• PROBLEM TO SOLVE: Some of the lines below need repeating. Reproduce exactly those between the lines holding "x'.vpair n l = v l)" and "is discarded. -/", inclusive.

Source records
/-! The lane words. -/

/-- A split executes `i` in `e`: it runs, its word is legal, no destination is empty, and no source is empty that a lane reads
(R119, R185, R186); its ACTIVE lanes are those the guard selects. -/
def LaneReady (e : LaneEnv) (i : Instr) : Prop :=
  e.s.cur = .split e.tk e.g e.sp ∧ e.s.team? e.tk = some e.t ∧ e.t.group? e.g = some e.x ∧ e.split.st = .run
    ∧ e.act = activeMask e.t e.x e.sp ((laneOps i).getD {}).g
    ∧ ∃ j, effective e.fmt i = some j ∧ laneLegal e.t.regLimit e.x.spawned j = true ∧ formLegal e.t.regLimit e.fmt j = true ∧ dstFull e.x j = true
      ∧ (e.act = 0 ∨ feCheck e.x j = .ok)

/-- The group once an instruction of split `sp` that ran under the mask `m` has retired (R379). -/
def Group.counted (x : Group) (m : U32) : Group := { x with retired := bumpLanes m x.retired, icnt := x.icnt + 1 }

/-- The team once a lane instruction has retired and left the group `g` as `x`. -/
def Team.laneWent (t : Team) (g : Nat) (x : Group) : Team := { t.setGroup g x with npc := 0, laneRetired := t.laneRetired + 1 }

/-- The instruction `i` completes: the group becomes `x`, the team's other state `t`, and the split goes to its next word. Where
Haeth neither records nor replays, nothing else changes. -/
def LaneDoes (e : LaneEnv) (i : Instr) (t : Team) (x : Group) : Prop :=
  let t' := t.laneWent e.g ((x.modSplit e.sp fun z => { z with lpc := e.split.lpc + 1 }).counted (x.split e.sp).mask)
  ∃ u, exec i e.s = .next u ∧ u.team? e.tk = some t' ∧ (e.s.Quiet → u = e.s.setTeam e.tk t')

/-- Group `x'` is `x` with the register `n` of every lane of `m` written with `v`, and flags raised. -/
def WritesReg (x x' : Group) (n : Nat) (m : U32) (v : Nat → U32) (f : Flags) : Prop :=
  (∀ l, l < 32 → laneIn m l = true → x'.vreg n l = v l)
    ∧ (∀ k l, l < 32 → (k ≠ n ∨ laneIn m l = false) → x'.vreg k l = x.vreg k l)
    ∧ x'.flg = x.flg ||| f ∧ x'.raised = x.raised ||| f ∧ { x' with v := x.v, flg := x.flg, raised := x.raised } = x

/-- Group `x'` is `x` with the pair of registers `n` and `n + 1` of every lane of `m` written with `v`, and flags raised. -/
def WritesPair (x x' : Group) (n : Nat) (m : U32) (v : Nat → U64) (f : Flags) : Prop :=
  (∀ l, l < 32 → laneIn m l = true → x'.vpair n l = v l)
    ∧ (∀ k l, l < 32 → (k ≠ n ∧ k ≠ n + 1 ∨ laneIn m l = false) → x'.vreg k l = x.vreg k l)
    ∧ x'.flg = x.flg ||| f ∧ x'.raised = x.raised ||| f ∧ { x' with v := x.v, flg := x.flg, raised := x.raised } = x

/-- Group `x'` is `x` with the predicate `n` of every lane of `m` written with `v`, and flags raised; a write to p0 is discarded. -/
def WritesPred (x x' : Group) (n : Nat) (m : U32) (v : Nat → Bool) (f : Flags) : Prop :=
  (∀ l, l < 32 → laneIn m l = true → x'.preg n l = if n = 0 then true else v l)
    ∧ (∀ k l, l < 32 → (k ≠ n ∨ laneIn m l = false) → x'.preg k l = x.preg k l)
    ∧ x'.flg = x.flg ||| f ∧ x'.raised = x.raised ||| f ∧ { x' with p := x.p, flg := x.flg, raised := x.raised } = x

• RESPONSE BOX:
  (∀ l, l < 32 → laneIn m l = true → x'.vpair n l = v l)
    ∧ (∀ k l, l < 32 → (k ≠ n ∧ k ≠ n + 1 ∨ laneIn m l = false) → x'.vreg k l = x.vreg k l)
    ∧ x'.flg = x.flg ||| f ∧ x'.raised = x.raised ||| f ∧ { x' with v := x.v, flg := x.flg, raised := x.raised } = x

/-- Group `x'` is `x` with the predicate `n` of every lane of `m` written with `v`, and flags raised; a write to p0 is discarded. -/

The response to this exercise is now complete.